* [WORK TO COMPLETE] List the lines of this listing that hold the word "where".

* [SUPPLIED RECORDS]

• • • • • • •

/-- Perform one part of an access at its ordering point. -/
def State.performPart (s : State) (a : Access) (p : Part) : State :=
  match a.kind with
  | .load =>
    let x := s.scramble a p (s.readUnit a p.off p.size)
    let r := x.2.spoilRead a p x.1
    let s1 := r.2.recordPart a p
    { s1 with outs := Assoc.upd s1.outs a.op (fun o => o.receive p.lane p.voff r.1) }
  | .store =>
    let r := s.scrambleWrite a p p.data
    ((r.2.recordPart a p).poke a.place p.off r.1).spoilWrite a p
  | .rmw aop c =>
    let x := s.rmwPart a p aop c
    let y := x.2.spoilRead a p x.1
    let r := (y.1, y.2.spoilWrite a p)
    { r.2 with outs := Assoc.upd r.2.outs a.op (fun o => o.receive p.lane p.voff r.1) }

/-- A coalesced store writes its line as one, which clears the line's poison (R244, R360). -/
def State.wholeLine (s : State) (a : Access) : State :=
  if a.isStore && a.coalesced then
    match a.parts with
    | [] => s
    | p :: _ => s.poke a.place (p.off / 128 * 128) (s.peekBytes a.place (p.off / 128 * 128) 128)
  else s

/-- Drop fences that no pending access precedes. -/
def State.sweepFences (s : State) : State :=
  { s with fences := s.fences.filter (fun f => s.accesses.any (fun e => e.2.w == f.w && decide (e.2.seq < f.seq))) }

/-- A store invalidates the other cores' L1 copies of its line (R207, R236). -/
def State.dropL1 (s : State) (keep : Option Nat) (tasid line : Nat) : State :=
  { s with cores := s.cores.map (fun c =>
      if keep = some c.1 then c
      else (c.1, { c.2 with l1 := c.2.l1.filter (fun x => !(x.line == line && x.asid == tasid)) })) }

/-- What follows an access that is performed: a write invalidates other L1 copies, the access is no longer pending. -/
def State.performed (s : State) (k : Nat) (a : Access) : State :=
  let s2 :=
    match a.place with
    | .line t n => if a.writes then s.dropL1 (some (coreOfKey a.w)) t n else s
    | _ => s
  ({ s2 with accesses := Assoc.erase s2.accesses k }).sweepFences

/-- Perform an access at one point of P (R236, R243, R244): all its parts together. -/
def State.perform (s : State) (k : Nat) (a : Access) : State :=
  ((a.parts.foldl (fun s p => s.performPart a p) (s.pass k a)).wholeLine a).performed k a

/-- Perform the pending accesses that `seed` names, after all that must precede them; none while one of these cannot be
performed within the step: another device performs it, or something holds it. -/
def State.settle (s : State) (seed : Nat → Access → Bool) : Option State :=
  let es := s.needed seed
  if es.any (fun e => e.2.remote.isSome || s.blocked e.1 e.2) then none
  else some (es.foldl (fun s e => s.perform e.1 e.2) s)

/-- Perform all that must precede an access of a warp which is about to be performed in the same step (R237). -/
def State.settleFor (s : State) (y : Access) : Option State :=
  if s.blocked 0 y then none else s.settle (fun _ x => s.mustPrecede x y)

/-- An engine operation holds a line of these bytes from every agent (R248). -/
def State.engineHolds (s : State) (place : Place) (off n : Nat) : Bool :=
  s.engines.any (fun e => e.2.owned.any (fun o => o.1 == place && decide (off / 128 ≤ o.2) &&
    decide (o.2 * 128 < off + n) && match place with
      | .line _ _ => true
      | _ => false))

/-- Perform every pending access to a place that meets these bytes, each after what must precede it; none while one of them, or
an engine, holds the place. -/
def State.settleAt (s : State) (place : Place) (off n : Nat) : Option State :=
  if s.engineHolds place off n then none
  else s.settle (fun _ x => x.place == place &&
    x.parts.any (fun p => decide (p.off < off + n) && decide (off < p.off + p.size)))

/-! ## Writing within a step -/

/-- The context of a warp's path. -/
def Warp.who (w : Warp) (key path : Nat) : Who :=
  { core := coreOfKey key, slot := slotOfKey key, path := path, asid := w.asid, principal := w.principal,
    team := some w.team, clr := w.clearance }

/-- The checks of a store of `n` bytes within one line, made within a step (R143 rows 2 to 4, R214, R221): the place, and the
code of a response that is lost, with which the store may have been performed or not (R391). -/
def State.resolveWrite (s : State) (who : Who) (va n : Nat) : Got (Hit × Option Nat) :=
  if 2 ^ 56 ≤ va then .cause 0x24 0 s
  else
    let go := fun (h : Hit) (absent : Option Nat) (q : State) =>
      if h.w = false then (.cause 0x27 0 q : Got (Hit × Option Nat))
      else match q.cleared who.core who.asid who.team who.clr h.tag with
        | .cause c b q => .cause c b q
        | .wait q => .wait q
        | .ok ok q =>
          if ok = false then .cause 0x28 0 q
          else match absent with
            | some b => .cause 0x2F b q
            | none => match q.way (some who.core) h with
              | .cause c b =>
                let q := q.wayUsed (some who.core) h
                if c = 0x2A then .cause c b q else .ok (h, some c) q
              | .wait => .wait (q.ask (some who.core) h)
              | .go => match q.settleAt h.place h.off n with
                | none => .wait q
                | some q => .ok (h, none) (q.wakeFor (some who.core) h)
    match s.resolve who.asid who.team va with
    | (.cause c b, q) => .cause c b q
    | (.miss _ _, q) => .wait q
    | (.absent b h, q) => go h (some b) q
    | (.hit h, q) => go h none q
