-- ==== Sys2Proof/Machine/Atomics.lean ====
section
/-!
DEFINITION. Atomics (R259 to R264), FENCE (R265), barrier words (R266 to R268), MWAIT (R269) and BAR (R270, R271).
-/
namespace Sys2Proof.Machine

/-! ## ATOM and ATOMS -/

/-- The value that an operand of an atomic supplies in a lane. -/
def Warp.rdWide (w : Warp) (width : BitVec 2) (c : Code) (l : Nat) : Nat :=
  if width = 0 then (w.rd c l).toNat else (w.rdPair c l).toNat

/-- What an atomic is as a memory instruction: a load, or a store where d is z (R261). -/
def atomMem (d : Code) (width : BitVec 2) (once : Bool) : Mem :=
  { isLoad := d != 0xFF, d := d, size := 4 * wide width, signed := false, order := 1, once := once }

/-- The scope of an atomic's order code (R259); on a scratchpad device and system act as team (R250). -/
def atomScope (order : BitVec 3) (scratch : Bool) : Scope :=
  match order.toNat % 4 with
  | 0 => .wg
  | 1 => .team
  | 2 => if scratch then .team else .device
  | _ => if scratch then .team else .system

/-- The lanes of an atomic issue their events (R261, R264). An arrival is performed before the instruction retires. -/
def State.issueAtomic (s : State) (c : Cur) (w : Warp) (pf : Option Prefix) (m : Mem) (b cmp : Code) (aop : BitVec 4)
    (width : BitVec 2) (order : BitVec 3) (scratch : Bool) (early : List LaneCause) (ls : List (LaneAddr × LaneLook)) : State :=
  s.issueAccesses c w pf m early ls .load (fun l => bytesOfNat m.size (w.rdWide width b l)) false true
    (fun x => { x with kind := .rmw aop (BitVec.ofNat 64 (((x.parts.head?).map (fun p => w.rdWide width cmp p.lane)).getD 0))
                       strong := true, acq := decide (4 ≤ order.toNat), rel := decide (4 ≤ order.toNat)
                       scope := atomScope order scratch })
    (aop == 0xE) (decide (4 ≤ order.toNat))

/-- The operator does not work at 64 bits (R260). -/
def atomUnsupported (aop : BitVec 4) (width : BitVec 2) : Bool := width != 0 && decide (0xA ≤ aop.toNat)

def execAtom (pf : Option Prefix) (d a b : BitVec 8) (aop : BitVec 4) (width : BitVec 2) (order : BitVec 3) (c : BitVec 8)
    (s : State) : Host.Outcome State Fault Refusal :=
  let i : Instr := .atom pf d a b aop width order c
  issue i .none s (fun s k w =>
    if atomUnsupported aop width then s.raiseWhole k 0x26 0
    else
      let m := atomMem d width (atomOnce d a b aop c)
      let f := s.formLanes k w (operandsOf i) (w.onLanes pf m.once k) true true true m.size
        (fun l => formGlobal (w.rdPair a l) m.size 0)
      let r := s.lookLanes (w.who k.w k.p) true true m.size f.2
      if anyWait r.1 then r.2.waitFill k w false r.1
      else r.2.issueAtomic k w pf m b c aop width order false f.1 r.1)

def execAtoms (pf : Option Prefix) (d a b : BitVec 8) (aop : BitVec 4) (width : BitVec 2) (order : BitVec 3) (c : BitVec 8)
    (s : State) : Host.Outcome State Fault Refusal :=
  let i : Instr := .atoms pf d a b aop width order c
  issue i .none s (fun s k w =>
    if atomUnsupported aop width then s.raiseWhole k 0x26 0
    else
      let m := atomMem d width (atomOnce d a b aop c)
      let f := s.formLanes k w (operandsOf i) (w.onLanes pf m.once k) false true true m.size
        (fun l => formScratch (w.rd a l) m.size 0 (s.headerField w Launch.scratch) (s.twoGroups w))
      s.issueAtomic k w pf m b c aop width order true f.1 (f.2.map (s.scratchLook w true m.size)))

/-! ## FENCE -/

/-- FENCE (R265): kind 0 full, 1 acquire, 2 release, in the order of the issuing path, toward the agents of its scope (R240). -/
def execFence (k : BitVec 2) (sc : BitVec 3) (s : State) : Host.Outcome State Fault Refusal :=
  issue (.fence k sc) .none s (fun s c w =>
    let scope := Scope.ofFence sc.toNat
    let f : Fence := { w := c.w, seg := ((w.path c.p).segs[0]?).getD 0, seq := w.seq, kind := k.toNat, scope := scope }
    let s1 := ({ s with fences := s.fences ++ [f] }).sweepFences
    s1.retireWith c (fun w =>
      { w with seq := w.seq + 1, marks := w.marks ++ [{ seg := f.seg, seq := f.seq, kind := f.kind, scope := scope }] }))

/-! ## ARRIVE and WAITB -/

/-- ARRIVE (R267): one atomic with release, made in this step. -/
def execArrive (d a b : BitVec 8) (s : State) : Host.Outcome State Fault Refusal :=
  issue (.arrive d a b) .none s (fun s c w =>
    match s.scratchWord w (w.rd a 0) with
    | .bad code va => s.raiseAt c code 0 va.toNat
    | .at h =>
      match s.rmwNow c w h 4 0xE (w.rd b 0).toNat 0 false true .team with
      | .hold => s
      | .mixed _ => s.raiseAt c 0x25 0 (w.rd a 0).toNat
      | .done old q =>
        match arriveWord (BitVec.ofNat 32 old) (w.rd b 0).toNat with
        | none => s.raiseAt c 0x2C 0 (w.rd a 0).toNat
        | some _ =>
          if s.badAt h.place h.off 4 then s.raiseAt c 0x39 0 (w.rd a 0).toNat
          else (q.updWarp c.w (fun w => { (w.wr d 0 (BitVec.ofNat 32 old)) with seq := w.seq + 1 })).retireSync c)

/-- What the read of a WAITB or MWAIT finds. -/
inductive WaitRead where
  | hold (s : State)
  | bad (code sub : Nat) (addr : DWord) (s : State)
  | got (word : Word) (denied : Bool) (s : State)

/-- A WAITB reads its word with acquire at team scope (R268). -/
def State.readBarrier (s : State) (c : Cur) (w : Warp) (cnt : Bool) (a b : Code) : WaitRead :=
  let va : DWord := (w.rd a 0).setWidth 64
  match s.scratchWord w (w.rd a 0) with
  | .bad code va => .bad code 0 va s
  | .at h =>
    if s.mixedRead c w h 4 .team then .bad 0x25 0 va s
    else match s.strongRead c w h 4 .team with
      | none => .hold s
      | some (v, q) =>
        if wordMalformed (BitVec.ofNat 32 v) || (cnt && (w.rd b 0).extractLsb' 12 20 != 0) then .bad 0x2C 0 va s
        else if s.badAt h.place h.off 4 then .bad 0x39 0 va s
        else .got (BitVec.ofNat 32 v) false q

/-- The word releases a WAITB; `phase0` is the phase read at issue (R268). -/
def waitbMet (cnt : Bool) (b word : Word) (phase0 : Nat) : Bool :=
  if cnt then decide ((b.extractLsb' 0 12).toNat ≤ (word.extractLsb' 0 12).toNat) ||
    decide ((word.extractLsb' 24 8).toNat ≠ phase0)
  else word.extractLsb' 24 8 != b.extractLsb' 0 8

/-- WAITB (R268, R271): released at once by a word that satisfies it, else the warp parks. -/
def waitBarrier (i : Instr) (cnt : Bool) (a b : Code) (s : State) : Host.Outcome State Fault Refusal :=
  issue i .none s (fun s c w =>
    match s.readBarrier c w cnt a b with
    | .hold q => q
    | .bad code sub va q => q.raiseAt c code sub va.toNat
    | .got word _ q =>
      let phase := (word.extractLsb' 24 8).toNat
      let q1 := q.updWarp c.w (fun w => { w with seq := w.seq + 1 })
      if waitbMet cnt (w.rd b 0) word phase then q1.retireSync c else q1.parkAt c (.waitb phase) i)

def execWaitbPh (a b : BitVec 8) (s : State) : Host.Outcome State Fault Refusal := waitBarrier (.waitbPh a b) false a b s
def execWaitbCnt (a b : BitVec 8) (s : State) : Host.Outcome State Fault Refusal := waitBarrier (.waitbCnt a b) true a b s
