/-- The team's reservations are in place (`s`), unless lent units must first be reclaimed from the machine as it was (R160,
R207). -/
def State.orReclaim (s : State) (old : State) (l : Launch) : State :=
  match s.lentOver l with
  | [] => s
  | cs => cs.foldl (fun (q : State) c => q.updCore c (fun x => { x with reclaim := x.lent - s.lentMax c }))
      { old with free := s.free }

/-- The next admission of a die: the current launch has no saved team, and its next team fits, or all of a concurrent
launch's (R158, R161). A launch leaves its queue with the admission of its last team (DESIGN CHOICE, log entry 74). -/
def State.admitTry (s : State) (die : Nat) : Option State :=
  match s.current die with
  | none => none
  | some (id, l) =>
    if !l.saved.isEmpty || s.reclaiming l then none
    else
      let n := if l.cls = 0 then l.total - l.next else 1
      match s.placeTeams id l (numsFrom l.next n) with
      | none => none
      | some q =>
        some ((q.updLaunch id (fun l => { l with next := l.next + n, queued := decide (l.next + n < l.total) })).orReclaim s l)

def execTeamAdmission (die : Nat) (s : State) : Host.Outcome State Fault Refusal :=
  match s.admitTry die with
  | some t => .next t
  | none => .refused .notEnabled

/-! ## Completion (R130, R163) -/

/-- An exited warp has no operation outstanding (R130); one that is complete and holds a cause met after an EXIT in trap mode, which
waits for no frozen operation, has nobody left to deliver it to (R310, R316). -/
def State.warpDone (s : State) (key : Nat) : Bool :=
  match s.warp? key with
  | none => false
  | some w =>
    w.live == 0 && !s.outs.any (fun o => o.2.w == key) && !s.accesses.any (fun a => a.2.w == key) &&
      !s.engines.any (fun e => e.2.w == key && !e.2.complete) && w.batches.all (fun b => b.complete)

/-- All the accesses of a warp, and those it knows (R155, R163, R245). -/
def Warp.allKnown (w : Warp) (key : Nat) : List Known :=
  { agent := { w := key, team := w.team, wg := w.wg }, scope := .system, seq := w.seq, all := true, segs := [], but := [], after := [] } ::
    w.heard.flatMap Heard.known

/-- The warp completes; the accumulator tiles that it owns and its ticket are released. -/
def execWarpCompletion (key : Nat) (s : State) : Host.Outcome State Fault Refusal :=
  match s.warp? key with
  | none => .refused .notEnabled
  | some w =>
    if s.warpDone key then
      let s1 := s.updGroup w.team w.wg (fun g =>
        { g with tiles := g.tiles.filter (fun t => t.2.owner != some w.warpId) })
      let s2 := s1.updLaunch w.launch (fun l => { l with made := l.made ++ w.allKnown key })
      .next { s2 with warps := Assoc.erase s2.warps key, fences := s2.fences.filter (fun f => f.w != key),
                       engines := s2.engines.filter (fun e => e.2.w != key) }
    else .refused .notEnabled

• • • • • • •

* [SOLUTION BELOW]
/-- What an atomic is as a memory instruction: a load, or a store where d is z (R261). -/
inductive WaitRead where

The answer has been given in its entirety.